Tuesday, July 6, 2010


Another Night in the Everglades
By Lin Neiswender

Bert Harper, Greyhound bus driver on the Miami night run, was unnerved. Am I dreaming? There’s no tunnel on this stretch of Alligator Alley.

So what the hell is that up ahead?

He peered at the tunnel through heavy fog rolling across the Everglades. It gaped dark and menacing.

Must be new construction. They can build stuff in a helluva hurry these days.

A sudden premonition made him tighten his seatbelt before he saw them. Two huge eyes, glassy and black, on either side of the tunnel. ”Anaconda!” he screamed, stomping on the brake, squealing metal to metal.

Headlights lit hundreds of backward curving teeth flashing by his window and the white then pink flesh of a massive throat. Bert gagged on the fetid smell of death and decay.

The bus screeched to a stop, crashing into the snake’s ribcage. Migrant workers and locals screamed, falling into the aisle. The anaconda closed its mouth, enveloping the bus in darkness, pinpricked by fading headlights. Voices screamed prayers to various gods as the bus’ frame groaned under the snake’s crushing contractions, working bus and passengers down its gullet.

“Anybody got any weapons to cut our way out of the snake?” Bert yelled.

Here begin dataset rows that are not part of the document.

-- ==== Sys2Proof/Word.lean ====
section
/-! DEFINITION. The word types of the block: 32-bit cells, offsets and write data (R10, R32, R51), and the
bytes of the fabric (R36). -/

namespace Sys2Proof

/-- A 32-bit cell, byte offset, write value or configuration word (R10, R12, R32, R51). -/
abbrev Word := BitVec 32

/-- A byte of the fabric's byte-addressed accesses (R36). -/
abbrev Byte := BitVec 8

end Sys2Proof
end

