-- ==== Sys2Proof/Machine/State.lean ====
section
/-! DEFINITION. The state: the instance (configuration and RegisterFile), the parameter record, and at the boundary the
operations and random words delivered to the block and the outputs of the last operation. Plain data throughout. -/

namespace Sys2Proof.Machine

/-- The diagnostics of one operation, a set: one member a code of R110. -/
structure Diag where
  /-- `DIAG_OOR`, bit 0 (R111). -/
  oor : Bool := false
  /-- `DIAG_RO_WRITE`, bit 1 (R112). -/
  roWrite : Bool := false
  /-- `DIAG_LOCKED`, bit 2 (R113). -/
  locked : Bool := false
  /-- `DIAG_WO_READ`, bit 3 (R114). -/
  woRead : Bool := false
  /-- `DIAG_WRITE_PROTECTED`, bit 4 (R112). -/
  writeProtected : Bool := false
  deriving DecidableEq, Repr

/-- How an operation was answered: `resp` of R50, or the refusal of a construction (`cfg_error`, R116). -/
inductive Resp where
  /-- `OK`. -/
  | ok
  /-- `ERR`: a boundary rejection or a reserved `op` code (R115, R56). -/
  | err
  /-- `CfgError`: no instance was constructed (R116). -/
  | cfgError
  deriving DecidableEq, Repr

/-- The outputs of one operation (R50). A value that is no output of the operation (U4) is `none`. -/
structure Output where
  resp : Resp := .ok
  /-- Read data: of an `RD`, and the unspecified word that goes with `ERR` (U3). -/
  rdata : Option Word := none
  diag : Diag := {}
  /-- The frequency a `PCLKQ` returns, `FREQ_W = 32` bits (R95). -/
  pclkHz : Option Word := none
  deriving DecidableEq, Repr

/-- A constructed instance: DeviceConfig and RegisterFile, "the whole mutable state" (R12, R13). -/
structure Device where
  cfg : DeviceConfig
  x : RegFile
  deriving DecidableEq, Repr

/-- The machine.
`params`: the parameter record (R3, R6), which no step changes. `dev`: the instance, `none` where none is constructed
(R116). `pending`: the operations delivered and not yet performed, in the one total order of R39, first one first.
`rngIn`: the words the injected random source has ready, first one first (R8, R38). `free`: the model's own count of
free values drawn. `out`: the outputs of the last operation (R50), which no rule reads (R18). -/
structure State where
  params : Params
  dev : Option Device
  pending : List Request
  rngIn : List Word
  free : Nat
  out : Output
  deriving DecidableEq, Repr

/-- Why the machine stops. -/
inductive Fault where
  /-- An operation was issued with no constructed instance: after a `CfgError` "no instance exists; no operation can be
  issued" (R116). Raised by every operation but `CONSTRUCT`. Safe: the hardware has no such step. -/
  | noInstance
  deriving DecidableEq, Repr

/-- Why an instruction has no meaning. -/
inductive Refusal where
  /-- The arm of `exec` is not modelled yet. Raised by `exec` alone, and by no arm of it now. Safe. -/
  | notModelled (mnemonic : String)
  deriving DecidableEq, Repr

/-- The machine right after the reset that ends construction (R130, R131): the REF parameters (log entries 2, 3), the
configuration of log entry 4, the file as `RESET` leaves it, nothing delivered, and the outputs of a `RESET`. -/
def State.reset : State where
  params := refParams
  dev := some ⟨refConfig, resetImage refMode.vd refConfig⟩
  pending := []
  rngIn := []
  free := 0
  out := {}

end Sys2Proof.Machine
end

Passengers passed forward two machetes, a small caliber handgun, and several lighters.

“We gotta get out before we hit the stomach,” Bert said, cranking open the door. “Take turns with the machetes.”

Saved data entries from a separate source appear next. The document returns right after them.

-- ==== Sys2Proof/Tests/Slice0.lean ====
section
/-! SUPPORT. Tests: words written out from the encodings of 30_encoding.md, one refused term for each well-formedness
check, one-step vectors of 95_test_vectors.md (the number of each is in its name or comment), and for each obligation
with hypotheses a state and operands that meet them. -/

namespace Sys2Proof.Tests

open Sys2Proof.Machine

set_option Elab.async false

/-! ### The fixture `FIX` of 95_test_vectors.md section 0 -/

/-- `FIX` for `V_OLD`: REF with `DEFAULTS` all zero. -/
def fixOld : Descriptor := { refOld with defaults := List.replicate 106 0 }

/-- `FIX` for `V_MID`. -/
def fixMid : Descriptor := { refMid with defaults := List.replicate 106 0 }

/-- `FIX` for `V_NEW`. -/
def fixNew : Descriptor := { refNew with defaults := List.replicate 904 0 }

/-- `FIX`. -/
def fix : Params := { refParams with old := fixOld, mid := fixMid, new := fixNew }

/-- `FIX` with `LOCK_BLOCKS = true` on all variants (R75). -/
def fixBlocks : Params :=
  { fix with old := { fixOld with lockBlocks := true }, mid := { fixMid with lockBlocks := true },
             new := { fixNew with lockBlocks := true } }

/-- The revision 95_test_vectors.md section 2 constructs each variant with. -/
def revOf : Variant → Word
  | .old => 0x02010303
  | .mid => 0x04010303
  | .new => 0x05010303

/-- The instance of a fresh start with seed `key` and strap word 1 `s1`. -/
def dev (v : Variant) (s1 key : Word) : Device := construct fix ⟨v, revOf v, s1, 0, key⟩

/-- A state that holds the instance `d`. -/
def holding (d : Device) : State := { State.reset with params := fix, dev := some d }

/-- The fresh, unlocked start of section 2. -/
def fresh (v : Variant) : State := holding (dev v 0 0x1688A8A8)

/-- The locked start: the seed is 0. -/
def lockedStart (v : Variant) : State := holding (dev v 0 0)

/-- The instance with `x[i] = v`. -/
def Device.poke (d : Device) (i : Nat) (v : Word) : Device := { d with x := RegFile.put d.x i v }

/-- The state with `x[i] = v`. -/
def poke (s : State) (i : Nat) (v : Word) : State := { s with dev := s.dev.map fun d => Device.poke d i v }

/-- The state after one transaction word. -/
def ran (s : State) (w : BitVec 72) : Option State :=
  match step (s.setPending [.tw w]) with
  | .next t => some t
  | .fault _ => none
  | .refused _ => none

/-- The state after one configuration word. -/
def built (s : State) (w : BitVec 130) : Option State :=
  match step (s.setPending [.cfg w]) with
  | .next t => some t
  | .fault _ => none
  | .refused _ => none

/-- `x[i]` of a state that holds an instance. -/
def cellOf (s : State) (i : Nat) : Option Word := s.dev.map fun d => RegFile.cell d.x i

/-- The response and the diagnostics, in R110's order of bits. -/
def report (s : State) : Resp × BitVec 5 := (s.out.resp, s.out.diag.bits)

They picked their way past the buckling floor and jumped out. The men and a few women attacked the anaconda’s side between the ribs, but it twisted and squeezed fiercely. A young Vietnamese man slipped and fell, entangled in the flexing bones. They tried to drag him out, his cries terrible, but it was too late. His body, a dislocated mess, dropped into the anaconda’s slopping secretions.

They retreated back into the bus.

“Now what? That’s our only way out- can’t get past those teeth,” Bert said.

“There’s a way,“ a thin, tattooed skinhead said.


”We drug it. Here-“ the skinhead opened a backpack and dumped out a bag- “finest Maui weed around. It’s too wet to set it on fire so we’ll just have to smoke it,” he grinned. ”Won’t be long, that snake will be higher than the Archangel Michael. ”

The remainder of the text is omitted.